◆ Required work: From the records below, output exactly the lines running from the line containing "theorem witness_DecodeOfEncode : (Instr.drw" through the line containing "memRead (placeWord State.reset 0x8014) 0x200", and no others.

* * *

-- ==== Sys2Proof/WellFormed.lean ====
section
/-! DEFINITION. Which instructions are well formed: those an instruction word can hold. -/

namespace Sys2Proof

/-- Every operand but one has a type of exactly its field's width (spec R54). The sprite height of DRW is a
count, and its field holds 0 to 15 (spec R58, R92). -/
def Instr.wellFormed : Instr → Bool
  | .drw _ _ n => n < 16
  | .cls => true
  | .ret => true
  | .jp _ => true
  | .call _ => true
  | .seImm _ _ => true
  | .sneImm _ _ => true
  | .seReg _ _ => true
  | .ldImm _ _ => true
  | .addImm _ _ => true
  | .ldReg _ _ => true
  | .orReg _ _ => true
  | .andReg _ _ => true
  | .xorReg _ _ => true
  | .addReg _ _ => true
  | .sub _ _ => true
  | .shr _ _ => true
  | .subn _ _ => true
  | .shl _ _ => true
  | .sneReg _ _ => true
  | .ldI _ => true
  | .jpV0 _ => true
  | .rnd _ _ => true
  | .skp _ => true
  | .sknp _ => true
  | .ldVxDt _ => true
  | .ldDtVx _ => true
  | .ldStVx _ => true

end Sys2Proof
end

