/-! ## Witnesses: for each obligation with hypotheses, a state and operands that meet them -/

theorem witness_DecodeOfEncode : (Instr.drw 0xF 0 15).wellFormed = true := by decide
theorem witness_EncodeOfDecode : decodeWord 0xD0FF = .ok (.drw 0 0xF 15) := by decide
theorem witness_IllegalWordsAreThoseOfTheTable :
    State.reset.status = .running ∧ fetch State.reset = .ok 0x0000 ∧ illegalPattern 0x0000 = true := by decide
theorem witness_StepRunsTheDecodedInstruction_decodes :
    memRead (placeWord State.reset 0x8014) 0x200 = .ok 0x80 ∧ memRead (placeWord State.reset 0x8014) 0x201 = .ok 0x14 ∧
    decodeWord ((0x80 : Byte) ++ (0x14 : Byte)) = .ok (.addReg 0 1) := by decide
theorem witness_StepRunsTheDecodedInstruction_illegal :
    memRead State.reset 0x200 = .ok 0x00 ∧ memRead State.reset 0x201 = .ok 0x00 ∧
    decodeWord ((0x00 : Byte) ++ (0x00 : Byte)) = .error .illegal0 := by decide
theorem witness_StepRunsTheDecodedInstruction_first_read_raises :
    memRead State.reset 0x1000 = .error (.outOfBounds 0x1000) := by decide
theorem witness_StepRunsTheDecodedInstruction_second_read_raises :
    memRead State.reset 0xFFF = .ok 0x00 ∧ memRead State.reset (0xFFF + 1) = .error (.outOfBounds 0x1000) := by
  decide
theorem witness_FetchOutsideMemoryRaises :
    (State.reset.setPc 0xFFE).pc.toNat ≤ 0xFFE ∧ (State.reset.setPc 0xFFF).pc.toNat = 0xFFF ∧
    0x1000 ≤ (State.reset.setPc 0x1000).pc.toNat ∧ (State.reset.setPc 0xFFE).status = .running := by decide
theorem witness_FaultedStatusIsSticky :
    ∃ t, hostOp .begun .tick (State.reset.setStatus (.faulted (.outOfBounds 4096))) = .next (.begun, t) := ⟨_, rfl⟩
theorem witness_FaultedStatusIsSticky_load :
    (load (List.replicate 3585 0x01) State.reset).1 = .fault (.loadTooLarge 3585) := by
  rw [test_load_too_large State.reset _ List.length_replicate]
theorem witness_PcAfterSuccessfulStep :
    fetch (placeWord State.reset 0x1234) = .ok 0x1234 ∧ decodeWord 0x1234 = .ok (.jp 0x234) ∧
    (stepOn State.reset 0x1234).map State.status = some .running := by decide
theorem witness_PlacedWordIsRun :
    Memory.wf (State.reset.setPc 0xFFE).mem = true ∧ (State.reset.setPc 0xFFE).status = .running ∧
    (State.reset.setPc 0xFFE).pc.toNat ≤ 0xFFE ∧ decodeTableWord 16 0x00E0 = some .cls := by decide
theorem test_decodeTableWord : decodeTableWord 16 0xFFFF = none ∧ decodeTableWord 16 0x00E0 = some .cls := by decide
theorem witness_CallPushesOrOverflows_room :
    ∀ c, ({ State.reset with stackCapacity := some 1 } : State).stackCapacity = some c → State.reset.stack.length < c := by
  intro c h
  cases h
  decide
theorem witness_CallPushesOrOverflows_full :
    ({ State.reset with stackCapacity := some 0 } : State).stackCapacity = some State.reset.stack.length := rfl
theorem witness_ReturnPopsOrUnderflows :
    ({ State.reset with stack := [0x300] } : State).stack = [0x300] ∧ State.reset.stack = [] := ⟨rfl, rfl⟩
theorem witness_ReturnUndoesCall :
    ∃ t, exec (.call 0x400) State.reset = .next t ∧ t.status = .running := ⟨_, rfl, rfl⟩
theorem witness_JumpWithOffset :
    State.reset.quirks.useVxForJumpOffset = false ∧ quirky.quirks.useVxForJumpOffset = true ∧
    (VF : Reg).val = (0xFFF : Addr12).toNat / 256 := by decide
theorem witness_DrawOutsideMemoryRaises :
    1 < 2 ∧ 4096 ≤ (State.reset.setI 0xFFF).i.toNat + 1 ∧ ∀ q < 1, (State.reset.setI 0xFFF).i.toNat + q < 4096 := by decide
theorem witness_DrawIsCellwiseXorWithCollision : ∀ r < 1, (State.reset.setI 0xFFF).i.toNat + r < 4096 := by decide
theorem witness_DrawsOn :
    DrawsOn true ((State.reset.setCell 0 true).setI 0x050) 0 1 5 ∧ DrawsOn false (State.reset.setI 0x050) 0 1 5 :=
  ⟨⟨0, 0, by decide, by decide, by decide +kernel, by decide +kernel⟩,
    ⟨0, 0, by decide, by decide, by decide +kernel, by decide +kernel⟩⟩
theorem witness_no_DrawsOn : ¬ DrawsOn true (State.reset.setI 0x050) 0 1 0 := by
  rintro ⟨px, py, _, _, h, _⟩
  simp [drawnBit, State.V, State.reset] at h
theorem witness_DrawTwiceRestoresDisplay :
    ((nextOf (exec (.drw 0 1 1) (State.reset.setI 0x050))).any fun t =>
      decide (t.V 0 = (State.reset.setI 0x050).V 0) && decide (t.V 1 = (State.reset.setI 0x050).V 1) &&
        (nextOf (exec (.drw 0 1 1) t)).isSome) = true ∧
    ∀ r < 1, (State.reset.setI 0x050).i.toNat + r < 4096 := by decide +kernel
theorem witness_NoInstructionWritesMemory :
    ∃ t, Host.Core.run core 2 State.reset = .fault t ∧ ∃ u, Host.Core.run core 1 State.reset = .next u := ⟨_, rfl, _, rfl⟩
theorem witness_RegisterReadAndWriteSets :
    State.reset.status = .running ∧ ∃ t, exec (.shr VF 1) State.reset = .next t ∧ t.status = .running ∧
      (∀ r ∈ readSet (.shr VF 1) State.reset, (State.reset.setV 2 9).V r = State.reset.V r) :=
  ⟨rfl, _, rfl, rfl, by decide⟩
theorem witness_OnlyTheNamedInstructionsWrite_i :
    ∃ t, exec (.ldI 0xFFF) State.reset = .next t ∧ t.i ≠ State.reset.i := ⟨_, rfl, by decide⟩
theorem witness_OnlyTheNamedInstructionsWrite_stack :
    ∃ t, exec (.call 0) State.reset = .next t ∧ t.stack ≠ State.reset.stack := ⟨_, rfl, by decide⟩
theorem witness_OnlyTheNamedInstructionsWrite_timers :
    (∃ t, exec (.ldDtVx 0) (regs2 0 1 5 5) = .next t ∧ t.dt ≠ (regs2 0 1 5 5).dt) ∧
    (∃ t, exec (.ldStVx 0) (regs2 0 1 5 5) = .next t ∧ t.st ≠ (regs2 0 1 5 5).st) :=
  ⟨⟨_, rfl, by decide⟩, ⟨_, rfl, by decide⟩⟩
theorem witness_OnlyTheNamedInstructionsWrite_disp :
    ∃ t, exec .cls (State.reset.setDisp 1) = .next t ∧ t.disp ≠ (State.reset.setDisp 1).disp :=
  ⟨_, rfl, by decide +kernel⟩
theorem witness_OnlyTheNamedInstructionsWrite_random :
    ∃ t, exec (.rnd 0 0xFF) State.reset = .next t ∧ t.randCount ≠ State.reset.randCount := ⟨_, rfl, by decide⟩
theorem witness_OnlyTheNamedInstructionsWrite_status :
    ∃ t, exec .ret State.reset = .next t ∧ t.status ≠ State.reset.status := ⟨_, rfl, by decide⟩
theorem witness_OnlyKeySkipsReadKeys : ∀ x, Instr.sneImm 0 0 ≠ .skp x ∧ Instr.sneImm 0 0 ≠ .sknp x := by decide
theorem witness_TicksCommuteWithOtherInstructions :
    ∀ x, Instr.cls ≠ .ldVxDt x ∧ Instr.cls ≠ .ldDtVx x ∧ Instr.cls ≠ .ldStVx x := by decide
theorem witness_QuirkBitsActWhereNamed :
    (∀ x y, Instr.jpV0 0xFFF ≠ .shr x y ∧ Instr.jpV0 0xFFF ≠ .shl x y) ∧ (∀ nnn, Instr.shr 0 1 ≠ .jpV0 nnn) :=
  ⟨fun _ _ => ⟨nofun, nofun⟩, nofun⟩
theorem witness_OnlyRandomReadsTheRandomInput : ∀ x nn, Instr.drw 0 1 15 ≠ .rnd x nn := nofun
theorem witness_InstructionFaultsArePrecise :
    State.reset.status = .running ∧
    (∃ t, exec .ret State.reset = .next t ∧ t.status = .faulted (.stackUnderflow 0x1FE)) ∧
    (∃ t, exec (.call 0) { State.reset with stackCapacity := some 0 } = .next t ∧
      t.status = .faulted (.stackOverflow 0x1FE)) ∧
    (∃ t, exec (.drw 0 0 1) (State.reset.setI 0x1000) = .next t ∧ t.status = .faulted (.outOfBounds 0x1000)) :=
  ⟨rfl, ⟨_, rfl, rfl⟩, ⟨_, rfl, rfl⟩, ⟨_, rfl, rfl⟩⟩
theorem witness_RunningStepAlwaysAnswers : State.reset.status = .running := rfl
theorem witness_reset_meets_invariant : EngineInv State.reset :=
  ⟨rfl, by decide, by simp [State.reset], by intro c h; cases h⟩
theorem witness_StepKeepsInvariant : EngineInv State.reset ∧ ∃ t, step State.reset = .next t :=
  ⟨witness_reset_meets_invariant, _, rfl⟩
theorem witness_ScheduleKeepsInvariant :
    EngineInv State.reset ∧ ∃ t, hostRun .fresh [.load [0x12, 0x00], .setKeys 1, .tick, .step] State.reset = .next (.begun, t) :=
  ⟨witness_reset_meets_invariant, _, rfl⟩
theorem witness_CanonicalMemoryIsUnique :
    Memory.wf [(0x050, 0x00), (0xFFF, 0x01)] = true ∧ Memory.wf [(0x050, 0xF0)] = false ∧
    Memory.wf [(0x1000, 0x01)] = false := by decide
theorem witness_ConstructionState :
    (0x04F < 4096 ∧ 0x04F < 0x050) ∧ (0x0A0 < 4096 ∧ 0x0A0 ≤ 0x0A0) := by decide
theorem witness_LoadWritesProgramOrRefuses :
    Memory.wf State.reset.mem = true ∧ ([] : List Byte).length ≤ 3584 ∧ (List.replicate 3584 (0x01 : Byte)).length ≤ 3584 ∧
    3584 < (List.replicate 3585 (0x01 : Byte)).length := by
  refine ⟨Memory.wf_reset, ?_⟩
  simp only [List.length_replicate, List.length_nil]
  decide
theorem witness_LoadWritesProgramOrRefuses_step : ∃ t, hostOp .fresh .step State.reset = .next (.begun, t) := ⟨_, rfl⟩
theorem witness_LoadOnlyBeforeFirstStep : ([0x12, 0x00] : List Byte).length ≤ 3584 := by decide
theorem witness_StoppedRunStaysStopped : StoppedAt 0x200 (placeWord State.reset 0x1200) :=
  ⟨rfl, rfl, by decide⟩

* * *

◆ Written response:
theorem witness_DecodeOfEncode : (Instr.drw 0xF 0 15).wellFormed = true := by decide
theorem witness_EncodeOfDecode : decodeWord 0xD0FF = .ok (.drw 0 0xF 15) := by decide
theorem witness_IllegalWordsAreThoseOfTheTable :
    State.reset.status = .running ∧ fetch State.reset = .ok 0x0000 ∧ illegalPattern 0x0000 = true := by decide
theorem witness_StepRunsTheDecodedInstruction_decodes :
    memRead (placeWord State.reset 0x8014) 0x200 = .ok 0x80 ∧ memRead (placeWord State.reset 0x8014) 0x201 = .ok 0x14 ∧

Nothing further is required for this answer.